- **What needs to be done**
Look through the listing below and say how many lines contain the word "result". Nothing else belongs in the reply.

<<<<

-- ==== Sys2Proof/Safety.lean ====
section
/-! DEFINITION. What claims are stated in: the invariant of the block, a run without a discarded write, the part of a
state that a host's access cannot touch while a command runs, and how a run of a host program ends. -/

set_option autoImplicit false

namespace Sys2Proof.Machine

open Sys2Proof

/-- Every buffer has its fixed length (10_state.md R22, R39 to R43). -/
abbrev State.lengthsOk (s : State) : Prop :=
  s.iBuf.length = s.par.iLen ∧ s.vBuf.length = s.par.n ∧ s.qdBuf.length = s.par.n ∧
    s.eBuf.length = s.par.n + 2 ∧ s.seqTmp.length = s.par.n

/-- BUSY = 1 if and only if SEQ_PHASE is not IDLE (R44); while BUSY = 1, DONE = 0 and ERR = 0x00 (R28, R32, R46). -/
abbrev State.busyOk (s : State) : Prop :=
  (s.busy = true ↔ s.phase ≠ .idle) ∧ (s.busy = true → s.done = false ∧ s.err = 0)

/-- The CFG values are those of their w and N while CFGD = 1 (R38). -/
abbrev State.cfgOk (s : State) : Prop :=
  s.cfgd = true → supportedW s.cfgW = true ∧ s.cfgU = deriveU s.par.n s.cfgW ∧ s.cfgV = deriveV s.par.n s.cfgW ∧
    s.cfgLs = deriveLs s.par.n s.cfgW ∧ s.cfgP = deriveP s.par.n s.cfgW

/-- EVALID = 1 means that E_BUF holds the encoding of QD_BUF under the loaded parameters (R26, R30, R42). -/
abbrev State.evalidOk (s : State) : Prop :=
  s.evalid = true → s.cfgd = true ∧ s.eBuf = encodeDigest s.cfgW s.cfgU s.cfgLs s.qdBuf

/-- ERR holds a code of 60_exceptions.md R191; the codes 0x06 to 0xFF are never produced. -/
abbrev State.errOk (s : State) : Prop := s.err.toNat ≤ 5

/-- While a walk runs: its chain is a chain of the loaded parameters, its counters stay inside [0, 2^w − 1], its steps
are taken in order, and the value in flight is V_BUF walked by the steps already taken (42_chain_walk.md R144, R145). -/
abbrev State.walkOk (s : State) : Prop :=
  s.phase = .walking →
    s.cfgd = true ∧ s.chainI.toNat < s.cfgP ∧ 1 ≤ s.seqLeft.toNat ∧ s.seqLeft.toNat ≤ s.seqK.toNat ∧
    s.seqJ.toNat = s.seqJ0.toNat + (s.seqK.toNat - s.seqLeft.toNat) ∧
    s.seqJ0.toNat + s.seqK.toNat ≤ maxDigit s.cfgW ∧
    s.seqTmp = walk s.hash s.iBuf s.leafQ s.chainI s.vBuf s.seqJ0.toNat (s.seqK.toNat - s.seqLeft.toNat)

/-- The invariant of the block: every step keeps it. -/
structure State.Inv (s : State) : Prop where
  lengths : s.lengthsOk
  busyPhase : s.busyOk
  config : s.cfgOk
  encoding : s.evalidOk
  code : s.errOk
  walking : s.walkOk

/-- A state no host write has been lost in: what a claim about a program takes as a premise or proves
(60_exceptions.md R200, 93_implementation_defined.md F1). -/
abbrev State.noOverrun (s : State) : Prop := s.overrun = false

/-- A safe run: k steps that end in a state with OVERRUN = 0, none of them a stuck access. -/
def SafeRun (k : Nat) (s : State) : Prop := ∃ t, runSteps k s = .next t ∧ t.noOverrun

/-- An event that is a host access the window admits (20_memory.md R62, R63). -/
def Event.isAdmittedAccess (par : Params) : Event → Bool
  | .read addr width => match accessTarget par addr width with | .ok _ => true | .error _ => false
  | .write addr width _ => match accessTarget par addr width with | .ok _ => true | .error _ => false
  | .sequencer => false
  | .reset => false

/-- The state less what a host access may change while BUSY = 1: OVERRUN, the draws, the host's own agenda and log. -/
def State.blockView (s : State) : State :=
  { s with overrun := false, draws := 0, agenda := [], readLog := [] }

/-- The counters (j0, k) the four walks start with (42_chain_walk.md R147 to R150); `none` for the other commands. -/
def walkCounters (i : Instr) (s : State) : Option (Nat × Nat) :=
  match i with
  | .walk j0 k => some (j0, k)
  | .walkFull => some (0, maxDigit s.cfgW)
  | .walkSign => some (0, s.chainDigit)
  | .walkVerify => some (s.chainDigit, maxDigit s.cfgW - s.chainDigit)
  | .cfg _ => none
  | .coefQ => none
  | .coefE => none
  | .cksum => none
  | .encode => none

/-- A host write of val at window offset off, made next, leaves t (the host's remaining events aside). -/
def afterWrite (s : State) (off : Nat) (val : Word) (t : State) : Prop :=
  ∀ rest, step { s with agenda := .write (s.par.base + off) 32 val :: rest } = .next { t with agenda := rest }

/-- A host read at window offset off, made next, leaves t (the host's remaining events aside). -/
def afterRead (s : State) (off : Nat) (t : State) : Prop :=
  ∀ rest, step { s with agenda := .read (s.par.base + off) 32 :: rest } = .next { t with agenda := rest }

/-- b' is b after a write of val to word m: byte 4m + k holds bits [31−8k : 24−8k] of val where b has that byte, and
every other byte is as before (20_memory.md R65, R66). -/
def wordStored (b b' : Bytes) (m : Nat) (val : Word) : Prop :=
  b'.length = b.length ∧
    ∀ a, b'.getD a 0 = if a / 4 = m ∧ a < b.length then val.extractLsb' (24 - 8 * (a % 4)) 8 else b.getD a 0

/-- val is word m of b: bits [31−8k : 24−8k] are byte 4m + k, and 0 past the end of b (R65, R66). -/
def wordShown (b : Bytes) (m : Nat) (val : Word) : Prop :=
  ∀ k < 4, val.extractLsb' (24 - 8 * k) 8 = b.getD (4 * m + k) 0

/-- The window offsets of the register map, written out (10_state.md R24, 20_memory.md R63). -/
def definedOffset (par : Params) (off : Nat) : Prop :=
  off ∈ [0x000, 0x004, 0x008, 0x00C, 0x010, 0x014, 0x020, 0x024, 0x028, 0x02C, 0x030, 0x034, 0x038] ∨
  off % 4 = 0 ∧
    ((0x100 ≤ off ∧ off < 0x100 + 4 * ((par.iLen + 3) / 4)) ∨
     (0x200 ≤ off ∧ off < 0x200 + 4 * ((par.n + 3) / 4)) ∨
     (0x400 ≤ off ∧ off < 0x400 + 4 * ((par.n + 3) / 4)) ∨
     (0x600 ≤ off ∧ off < 0x600 + 4 * ((par.n + 2 + 3) / 4)))

/-- The next step is a turn of the sequencer, and r is the state with that event used up. -/
def sequencerNext (s r : State) : Prop :=
  (s.agenda = [] ∧ r = s) ∨ ∃ rest, s.agenda = .sequencer :: rest ∧ r = { s with agenda := rest }

/-- The completion code of each command, instruction by instruction, as its own rule lists its checks
(40_control.md R107, 41_codec.md R126 to R129, 42_chain_walk.md R147 to R150). -/
def completionCode (i : Instr) (s : State) : Byte :=
  match i with
  | .cfg w => if w = 1 ∨ w = 2 ∨ w = 4 ∨ w = 8 then 0x00 else 0x02
  | .walk j0 k =>
    if s.cfgd = false then 0x03 else if s.chainI.toNat ≥ s.cfgP then 0x04
    else if j0 + k > 2 ^ s.cfgW - 1 then 0x04 else 0x00
  | .walkFull => if s.cfgd = false then 0x03 else if s.chainI.toNat ≥ s.cfgP then 0x04 else 0x00
  | .walkSign =>
    if s.cfgd = false then 0x03 else if s.chainI.toNat ≥ s.cfgP then 0x04
    else if s.evalid = false then 0x05 else 0x00
  | .walkVerify =>
    if s.cfgd = false then 0x03 else if s.chainI.toNat ≥ s.cfgP then 0x04
    else if s.evalid = false then 0x05 else 0x00
  | .coefQ => if s.cfgd = false then 0x03 else if s.chainI.toNat ≥ 8 * s.par.n / s.cfgW then 0x04 else 0x00
  | .coefE =>
    if s.cfgd = false then 0x03 else if s.evalid = false then 0x05
    else if s.chainI.toNat ≥ 8 * (s.par.n + 2) / s.cfgW then 0x04 else 0x00
  | .cksum => if s.cfgd = false then 0x03 else 0x00
  | .encode => if s.cfgd = false then 0x03 else 0x00

/-- What a walk of k steps from j0 has made of a state once it has completed (42_chain_walk.md R146). -/
def walkOutcome (j0 k : Nat) (s : State) : State :=
  { s with
    vBuf := walk s.hash s.iBuf s.leafQ s.chainI s.vBuf j0 k
    result := BitVec.ofNat 32 j0 <<< 8 ||| BitVec.ofNat 32 k
    hcount := s.hcount + BitVec.ofNat 32 k
    err := 0
    busy := false
    done := true
    phase := .idle
    seqJ0 := BitVec.ofNat 8 j0
    seqK := BitVec.ofNat 8 k
    seqJ := BitVec.ofNat 8 (j0 + k)
    seqLeft := 0
    seqTmp := walk s.hash s.iBuf s.leafQ s.chainI s.vBuf j0 k }

/-! ## Host programs -/

/-- A block configured for w and between two commands: where the operations of 45_host_sequences.md start
(70_reset_and_hazards.md R212, R214). -/
abbrev State.ready (s : State) (w : Nat) : Prop := s.Inv ∧ s.phase = .idle ∧ s.cfgd = true ∧ s.cfgW = w

/-- The host's parameters at a block: the block's H and N (45_host_sequences.md R170), and w. -/
def Bench.params (b : Bench) (w : Nat) : HostParams := ⟨b.block.hash, b.block.par.n, w⟩

/-- Over any `patience` accesses in a row the sequencer has at least the 256 turns that the longest command takes: what
weak fairness gives a poll (70_reset_and_hazards.md R219, R220). -/
def fairSchedule (turns : Nat → Nat) (patience : Nat) : Prop :=
  ∀ k, 256 ≤ ((List.range patience).map fun m => turns (k + m)).sum

/-- The run is never stuck, and where it finishes it finishes so. -/
def HostRun.endsOnlyIn {α : Type} (r : HostRun α) (post : α → Bench → Prop) : Prop :=
  match r with
  | .finished result b => post result b
  | .polling _ => True
  | .stuck _ => False
  | .refused _ => False

/-- The run finishes so. -/
def HostRun.finishesIn {α : Type} (r : HostRun α) (post : α → Bench → Prop) : Prop :=
  ∃ result b, r = .finished result b ∧ post result b

end Sys2Proof.Machine
end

>>>>

- **Task solution**
3